§ DATA TO EXAMINE

BEGIN

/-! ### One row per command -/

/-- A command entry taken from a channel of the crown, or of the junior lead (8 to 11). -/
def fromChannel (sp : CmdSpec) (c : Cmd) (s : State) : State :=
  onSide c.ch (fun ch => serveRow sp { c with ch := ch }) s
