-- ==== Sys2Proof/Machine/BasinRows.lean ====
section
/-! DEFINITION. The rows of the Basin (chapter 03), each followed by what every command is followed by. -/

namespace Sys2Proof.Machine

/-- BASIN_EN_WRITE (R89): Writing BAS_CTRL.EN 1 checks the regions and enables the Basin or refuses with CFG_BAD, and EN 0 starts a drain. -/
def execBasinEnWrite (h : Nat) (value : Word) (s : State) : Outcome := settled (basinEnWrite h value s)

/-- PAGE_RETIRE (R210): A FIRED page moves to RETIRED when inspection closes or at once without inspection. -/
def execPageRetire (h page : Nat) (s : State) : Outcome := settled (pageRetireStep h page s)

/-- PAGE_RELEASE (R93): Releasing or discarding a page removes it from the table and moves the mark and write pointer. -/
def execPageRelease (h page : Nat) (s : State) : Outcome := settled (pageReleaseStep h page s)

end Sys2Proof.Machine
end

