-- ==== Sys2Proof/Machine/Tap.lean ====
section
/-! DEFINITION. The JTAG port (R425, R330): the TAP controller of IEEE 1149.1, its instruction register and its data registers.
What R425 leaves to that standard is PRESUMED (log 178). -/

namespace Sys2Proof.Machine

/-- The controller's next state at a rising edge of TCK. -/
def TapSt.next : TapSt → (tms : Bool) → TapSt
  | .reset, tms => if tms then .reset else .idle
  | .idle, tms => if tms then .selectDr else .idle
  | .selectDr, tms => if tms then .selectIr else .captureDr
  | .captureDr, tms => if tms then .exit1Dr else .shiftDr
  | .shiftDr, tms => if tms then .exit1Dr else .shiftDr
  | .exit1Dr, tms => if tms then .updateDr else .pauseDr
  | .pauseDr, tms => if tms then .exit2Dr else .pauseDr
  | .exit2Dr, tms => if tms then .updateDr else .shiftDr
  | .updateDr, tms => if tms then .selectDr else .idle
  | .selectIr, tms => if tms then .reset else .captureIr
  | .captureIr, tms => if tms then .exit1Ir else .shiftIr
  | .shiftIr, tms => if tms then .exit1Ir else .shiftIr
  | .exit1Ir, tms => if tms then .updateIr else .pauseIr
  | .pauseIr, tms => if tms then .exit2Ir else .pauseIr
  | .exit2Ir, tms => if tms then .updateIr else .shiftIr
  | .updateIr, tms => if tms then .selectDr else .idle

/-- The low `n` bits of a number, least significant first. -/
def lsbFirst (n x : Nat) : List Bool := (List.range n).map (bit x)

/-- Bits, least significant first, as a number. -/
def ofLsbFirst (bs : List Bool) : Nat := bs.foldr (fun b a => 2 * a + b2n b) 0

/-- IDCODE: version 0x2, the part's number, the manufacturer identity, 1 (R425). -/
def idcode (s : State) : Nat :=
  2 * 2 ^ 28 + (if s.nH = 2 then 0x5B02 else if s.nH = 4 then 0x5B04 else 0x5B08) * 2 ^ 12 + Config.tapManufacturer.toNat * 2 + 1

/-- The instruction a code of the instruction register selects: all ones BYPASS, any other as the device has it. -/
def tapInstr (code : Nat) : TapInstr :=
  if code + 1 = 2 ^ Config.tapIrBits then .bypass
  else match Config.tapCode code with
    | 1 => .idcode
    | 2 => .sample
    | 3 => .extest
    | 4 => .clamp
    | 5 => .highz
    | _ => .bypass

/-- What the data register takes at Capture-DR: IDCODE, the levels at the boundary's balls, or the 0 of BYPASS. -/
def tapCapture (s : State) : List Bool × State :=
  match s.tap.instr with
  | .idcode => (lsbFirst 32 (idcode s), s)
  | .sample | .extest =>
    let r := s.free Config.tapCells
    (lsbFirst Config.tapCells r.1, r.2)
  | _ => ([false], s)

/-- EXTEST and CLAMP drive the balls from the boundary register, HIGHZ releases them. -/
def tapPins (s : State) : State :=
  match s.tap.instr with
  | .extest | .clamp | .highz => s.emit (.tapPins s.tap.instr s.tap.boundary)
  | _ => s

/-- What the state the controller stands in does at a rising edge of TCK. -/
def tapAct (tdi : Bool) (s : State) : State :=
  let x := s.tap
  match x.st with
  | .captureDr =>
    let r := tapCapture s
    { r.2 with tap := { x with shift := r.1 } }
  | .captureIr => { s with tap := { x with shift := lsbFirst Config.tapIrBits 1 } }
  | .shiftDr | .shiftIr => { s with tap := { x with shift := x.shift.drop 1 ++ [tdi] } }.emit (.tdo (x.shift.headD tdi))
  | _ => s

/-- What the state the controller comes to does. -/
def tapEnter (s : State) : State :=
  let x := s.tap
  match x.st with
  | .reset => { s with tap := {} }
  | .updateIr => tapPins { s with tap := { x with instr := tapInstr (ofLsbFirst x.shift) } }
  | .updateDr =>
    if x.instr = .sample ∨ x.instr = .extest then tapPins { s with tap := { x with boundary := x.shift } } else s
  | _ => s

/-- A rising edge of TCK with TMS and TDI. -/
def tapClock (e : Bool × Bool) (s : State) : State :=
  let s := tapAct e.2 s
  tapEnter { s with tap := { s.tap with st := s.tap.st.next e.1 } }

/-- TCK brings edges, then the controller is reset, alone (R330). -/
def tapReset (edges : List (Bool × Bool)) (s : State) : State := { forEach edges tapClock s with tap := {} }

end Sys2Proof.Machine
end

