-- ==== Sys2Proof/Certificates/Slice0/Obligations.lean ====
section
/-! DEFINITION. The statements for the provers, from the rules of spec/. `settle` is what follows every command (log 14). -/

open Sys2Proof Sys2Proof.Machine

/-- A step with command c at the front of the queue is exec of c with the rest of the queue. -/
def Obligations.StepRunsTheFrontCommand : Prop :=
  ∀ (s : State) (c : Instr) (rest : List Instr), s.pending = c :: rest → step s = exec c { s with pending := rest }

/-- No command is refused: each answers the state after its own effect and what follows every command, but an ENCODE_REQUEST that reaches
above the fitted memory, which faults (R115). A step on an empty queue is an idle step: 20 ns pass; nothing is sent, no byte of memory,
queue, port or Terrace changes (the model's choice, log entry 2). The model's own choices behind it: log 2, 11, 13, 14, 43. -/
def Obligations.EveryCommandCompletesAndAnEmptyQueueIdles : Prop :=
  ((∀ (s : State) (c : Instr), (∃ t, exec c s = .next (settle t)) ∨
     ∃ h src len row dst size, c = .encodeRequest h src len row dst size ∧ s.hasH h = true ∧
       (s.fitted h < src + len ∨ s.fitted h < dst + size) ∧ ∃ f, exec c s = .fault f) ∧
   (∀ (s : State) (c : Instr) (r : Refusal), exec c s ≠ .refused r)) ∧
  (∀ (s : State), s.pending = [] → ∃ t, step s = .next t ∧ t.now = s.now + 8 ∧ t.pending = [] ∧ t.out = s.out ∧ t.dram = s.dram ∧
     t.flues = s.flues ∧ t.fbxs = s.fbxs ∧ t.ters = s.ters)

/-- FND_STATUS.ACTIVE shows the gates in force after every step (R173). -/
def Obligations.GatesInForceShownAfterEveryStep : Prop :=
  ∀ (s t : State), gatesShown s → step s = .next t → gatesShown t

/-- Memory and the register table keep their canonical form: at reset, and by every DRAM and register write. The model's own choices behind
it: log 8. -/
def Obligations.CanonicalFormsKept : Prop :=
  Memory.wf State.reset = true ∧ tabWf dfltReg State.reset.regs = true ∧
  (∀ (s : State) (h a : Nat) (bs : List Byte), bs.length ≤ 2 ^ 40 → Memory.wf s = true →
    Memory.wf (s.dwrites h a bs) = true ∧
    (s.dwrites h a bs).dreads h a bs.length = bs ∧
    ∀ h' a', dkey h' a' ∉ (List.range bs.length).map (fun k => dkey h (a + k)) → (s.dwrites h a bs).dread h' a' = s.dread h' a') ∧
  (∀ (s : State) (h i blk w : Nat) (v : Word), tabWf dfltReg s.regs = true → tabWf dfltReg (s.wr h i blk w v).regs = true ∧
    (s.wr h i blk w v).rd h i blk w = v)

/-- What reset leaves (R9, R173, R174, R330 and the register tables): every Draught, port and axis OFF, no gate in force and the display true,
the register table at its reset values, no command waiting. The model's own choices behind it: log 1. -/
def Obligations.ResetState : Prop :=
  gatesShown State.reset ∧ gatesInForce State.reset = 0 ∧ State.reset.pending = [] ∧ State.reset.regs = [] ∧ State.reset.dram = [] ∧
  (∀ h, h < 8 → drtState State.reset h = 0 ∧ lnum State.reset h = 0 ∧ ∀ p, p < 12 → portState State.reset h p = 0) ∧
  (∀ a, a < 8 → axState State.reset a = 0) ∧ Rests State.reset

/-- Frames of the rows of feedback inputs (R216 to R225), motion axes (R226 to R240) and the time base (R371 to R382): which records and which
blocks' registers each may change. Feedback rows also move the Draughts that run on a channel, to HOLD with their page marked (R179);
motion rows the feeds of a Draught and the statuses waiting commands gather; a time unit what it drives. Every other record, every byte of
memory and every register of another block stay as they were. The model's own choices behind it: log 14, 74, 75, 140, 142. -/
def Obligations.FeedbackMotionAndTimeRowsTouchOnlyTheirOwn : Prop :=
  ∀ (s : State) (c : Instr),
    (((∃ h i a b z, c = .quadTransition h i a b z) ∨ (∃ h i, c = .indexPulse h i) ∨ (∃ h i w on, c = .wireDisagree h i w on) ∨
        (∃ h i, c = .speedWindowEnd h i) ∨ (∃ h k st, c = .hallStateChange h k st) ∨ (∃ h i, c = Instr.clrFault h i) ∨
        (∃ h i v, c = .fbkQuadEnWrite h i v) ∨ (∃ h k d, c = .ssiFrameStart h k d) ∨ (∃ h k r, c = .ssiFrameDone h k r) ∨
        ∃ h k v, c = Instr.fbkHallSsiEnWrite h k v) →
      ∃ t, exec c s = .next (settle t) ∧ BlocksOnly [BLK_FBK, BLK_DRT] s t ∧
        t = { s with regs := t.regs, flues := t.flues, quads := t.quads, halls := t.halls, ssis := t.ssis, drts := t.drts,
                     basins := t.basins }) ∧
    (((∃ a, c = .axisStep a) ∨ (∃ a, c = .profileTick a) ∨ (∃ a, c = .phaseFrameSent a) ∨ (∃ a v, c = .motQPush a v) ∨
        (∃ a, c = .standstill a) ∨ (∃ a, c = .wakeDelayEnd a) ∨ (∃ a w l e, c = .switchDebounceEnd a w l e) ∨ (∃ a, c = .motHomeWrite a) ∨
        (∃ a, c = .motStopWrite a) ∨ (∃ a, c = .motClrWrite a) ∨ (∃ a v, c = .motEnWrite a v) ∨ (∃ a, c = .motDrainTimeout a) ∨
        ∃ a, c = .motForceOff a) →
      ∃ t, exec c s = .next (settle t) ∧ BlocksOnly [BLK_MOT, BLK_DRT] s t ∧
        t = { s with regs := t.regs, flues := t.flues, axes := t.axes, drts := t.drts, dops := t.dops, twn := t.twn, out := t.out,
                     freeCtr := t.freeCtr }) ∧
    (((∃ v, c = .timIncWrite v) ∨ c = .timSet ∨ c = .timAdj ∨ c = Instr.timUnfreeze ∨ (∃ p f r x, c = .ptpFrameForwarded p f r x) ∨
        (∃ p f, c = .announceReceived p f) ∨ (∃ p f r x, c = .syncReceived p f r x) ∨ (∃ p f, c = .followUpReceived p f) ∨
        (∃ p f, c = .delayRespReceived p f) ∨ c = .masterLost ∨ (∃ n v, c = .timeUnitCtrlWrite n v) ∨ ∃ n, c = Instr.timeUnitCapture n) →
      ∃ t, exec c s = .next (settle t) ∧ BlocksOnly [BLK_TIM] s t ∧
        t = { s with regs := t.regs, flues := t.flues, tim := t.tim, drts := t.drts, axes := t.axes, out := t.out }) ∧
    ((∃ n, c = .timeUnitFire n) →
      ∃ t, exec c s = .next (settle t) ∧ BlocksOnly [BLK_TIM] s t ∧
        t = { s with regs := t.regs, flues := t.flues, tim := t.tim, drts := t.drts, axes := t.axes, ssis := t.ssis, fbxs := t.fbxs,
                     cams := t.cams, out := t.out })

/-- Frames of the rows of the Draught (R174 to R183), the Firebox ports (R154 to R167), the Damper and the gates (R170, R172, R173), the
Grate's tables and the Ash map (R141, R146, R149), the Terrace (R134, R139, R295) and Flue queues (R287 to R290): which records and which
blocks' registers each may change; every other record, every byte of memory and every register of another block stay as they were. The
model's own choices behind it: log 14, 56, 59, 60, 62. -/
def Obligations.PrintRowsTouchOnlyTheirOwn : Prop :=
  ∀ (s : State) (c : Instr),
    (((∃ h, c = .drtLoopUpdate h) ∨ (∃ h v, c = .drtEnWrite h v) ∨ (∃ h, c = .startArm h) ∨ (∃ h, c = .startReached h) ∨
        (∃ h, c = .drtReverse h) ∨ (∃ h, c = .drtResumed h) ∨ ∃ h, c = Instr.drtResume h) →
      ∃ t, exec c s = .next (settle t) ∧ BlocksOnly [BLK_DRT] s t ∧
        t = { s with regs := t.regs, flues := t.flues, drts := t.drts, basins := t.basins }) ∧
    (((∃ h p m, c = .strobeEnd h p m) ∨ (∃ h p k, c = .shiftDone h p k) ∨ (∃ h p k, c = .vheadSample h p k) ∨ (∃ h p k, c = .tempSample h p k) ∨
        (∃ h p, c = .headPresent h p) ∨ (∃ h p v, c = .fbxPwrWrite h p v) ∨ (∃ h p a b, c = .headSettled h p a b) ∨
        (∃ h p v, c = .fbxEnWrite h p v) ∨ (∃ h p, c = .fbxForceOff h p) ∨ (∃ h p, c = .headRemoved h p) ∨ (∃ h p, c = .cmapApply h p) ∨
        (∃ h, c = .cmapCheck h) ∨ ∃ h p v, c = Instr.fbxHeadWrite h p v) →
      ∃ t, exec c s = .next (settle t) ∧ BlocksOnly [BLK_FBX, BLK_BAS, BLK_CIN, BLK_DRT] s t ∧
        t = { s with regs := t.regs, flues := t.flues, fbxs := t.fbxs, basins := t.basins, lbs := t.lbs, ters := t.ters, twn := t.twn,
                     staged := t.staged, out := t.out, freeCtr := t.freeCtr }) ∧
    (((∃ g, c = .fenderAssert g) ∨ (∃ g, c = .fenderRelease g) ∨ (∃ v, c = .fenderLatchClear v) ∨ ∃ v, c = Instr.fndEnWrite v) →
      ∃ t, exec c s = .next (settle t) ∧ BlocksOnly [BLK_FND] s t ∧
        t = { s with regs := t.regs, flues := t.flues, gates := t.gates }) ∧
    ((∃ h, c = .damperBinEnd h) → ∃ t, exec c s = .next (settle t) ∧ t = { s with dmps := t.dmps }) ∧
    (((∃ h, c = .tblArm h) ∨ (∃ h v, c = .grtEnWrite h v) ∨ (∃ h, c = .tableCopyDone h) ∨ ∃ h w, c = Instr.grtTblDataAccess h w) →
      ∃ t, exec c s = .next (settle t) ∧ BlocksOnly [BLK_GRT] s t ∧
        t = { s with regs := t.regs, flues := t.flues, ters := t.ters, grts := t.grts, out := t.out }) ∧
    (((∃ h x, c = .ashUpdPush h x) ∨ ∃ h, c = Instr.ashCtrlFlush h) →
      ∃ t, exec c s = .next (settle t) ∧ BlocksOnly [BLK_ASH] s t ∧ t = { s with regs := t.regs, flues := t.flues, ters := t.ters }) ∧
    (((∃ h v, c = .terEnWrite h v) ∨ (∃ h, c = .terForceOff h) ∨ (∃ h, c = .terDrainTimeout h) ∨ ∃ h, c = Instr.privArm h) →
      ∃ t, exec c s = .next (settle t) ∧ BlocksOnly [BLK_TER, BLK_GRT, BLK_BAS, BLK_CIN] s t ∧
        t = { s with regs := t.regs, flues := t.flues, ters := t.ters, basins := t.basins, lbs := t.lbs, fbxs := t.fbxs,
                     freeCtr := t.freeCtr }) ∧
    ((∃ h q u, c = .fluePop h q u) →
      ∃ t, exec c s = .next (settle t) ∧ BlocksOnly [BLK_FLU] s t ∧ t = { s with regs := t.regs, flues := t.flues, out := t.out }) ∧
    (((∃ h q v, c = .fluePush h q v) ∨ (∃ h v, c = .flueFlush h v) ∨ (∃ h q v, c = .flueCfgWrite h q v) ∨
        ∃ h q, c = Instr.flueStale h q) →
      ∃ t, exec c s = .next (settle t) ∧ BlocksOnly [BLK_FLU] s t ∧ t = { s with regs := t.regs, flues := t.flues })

END

§ TASK STATEMENT
Only one stretch of the records above is wanted: the lines between the one holding "blocks' registers each may change." and the one holding "(((∃ v, c = .timIncWrite", inclusive, reproduced exactly.

§ COMPLETED TASK
blocks' registers each may change. Feedback rows also move the Draughts that run on a channel, to HOLD with their page marked (R179);
motion rows the feeds of a Draught and the statuses waiting commands gather; a time unit what it drives. Every other record, every byte of
memory and every register of another block stay as they were. The model's own choices behind it: log 14, 74, 75, 140, 142. -/
def Obligations.FeedbackMotionAndTimeRowsTouchOnlyTheirOwn : Prop :=
  ∀ (s : State) (c : Instr),
    (((∃ h i a b z, c = .quadTransition h i a b z) ∨ (∃ h i, c = .indexPulse h i) ∨ (∃ h i w on, c = .wireDisagree h i w on) ∨
        (∃ h i, c = .speedWindowEnd h i) ∨ (∃ h k st, c = .hallStateChange h k st) ∨ (∃ h i, c = Instr.clrFault h i) ∨
        (∃ h i v, c = .fbkQuadEnWrite h i v) ∨ (∃ h k d, c = .ssiFrameStart h k d) ∨ (∃ h k r, c = .ssiFrameDone h k r) ∨
        ∃ h k v, c = Instr.fbkHallSsiEnWrite h k v) →
      ∃ t, exec c s = .next (settle t) ∧ BlocksOnly [BLK_FBK, BLK_DRT] s t ∧
        t = { s with regs := t.regs, flues := t.flues, quads := t.quads, halls := t.halls, ssis := t.ssis, drts := t.drts,
                     basins := t.basins }) ∧
    (((∃ a, c = .axisStep a) ∨ (∃ a, c = .profileTick a) ∨ (∃ a, c = .phaseFrameSent a) ∨ (∃ a v, c = .motQPush a v) ∨
        (∃ a, c = .standstill a) ∨ (∃ a, c = .wakeDelayEnd a) ∨ (∃ a w l e, c = .switchDebounceEnd a w l e) ∨ (∃ a, c = .motHomeWrite a) ∨
        (∃ a, c = .motStopWrite a) ∨ (∃ a, c = .motClrWrite a) ∨ (∃ a v, c = .motEnWrite a v) ∨ (∃ a, c = .motDrainTimeout a) ∨
        ∃ a, c = .motForceOff a) →
      ∃ t, exec c s = .next (settle t) ∧ BlocksOnly [BLK_MOT, BLK_DRT] s t ∧
        t = { s with regs := t.regs, flues := t.flues, axes := t.axes, drts := t.drts, dops := t.dops, twn := t.twn, out := t.out,
                     freeCtr := t.freeCtr }) ∧
    (((∃ v, c = .timIncWrite v) ∨ c = .timSet ∨ c = .timAdj ∨ c = Instr.timUnfreeze ∨ (∃ p f r x, c = .ptpFrameForwarded p f r x) ∨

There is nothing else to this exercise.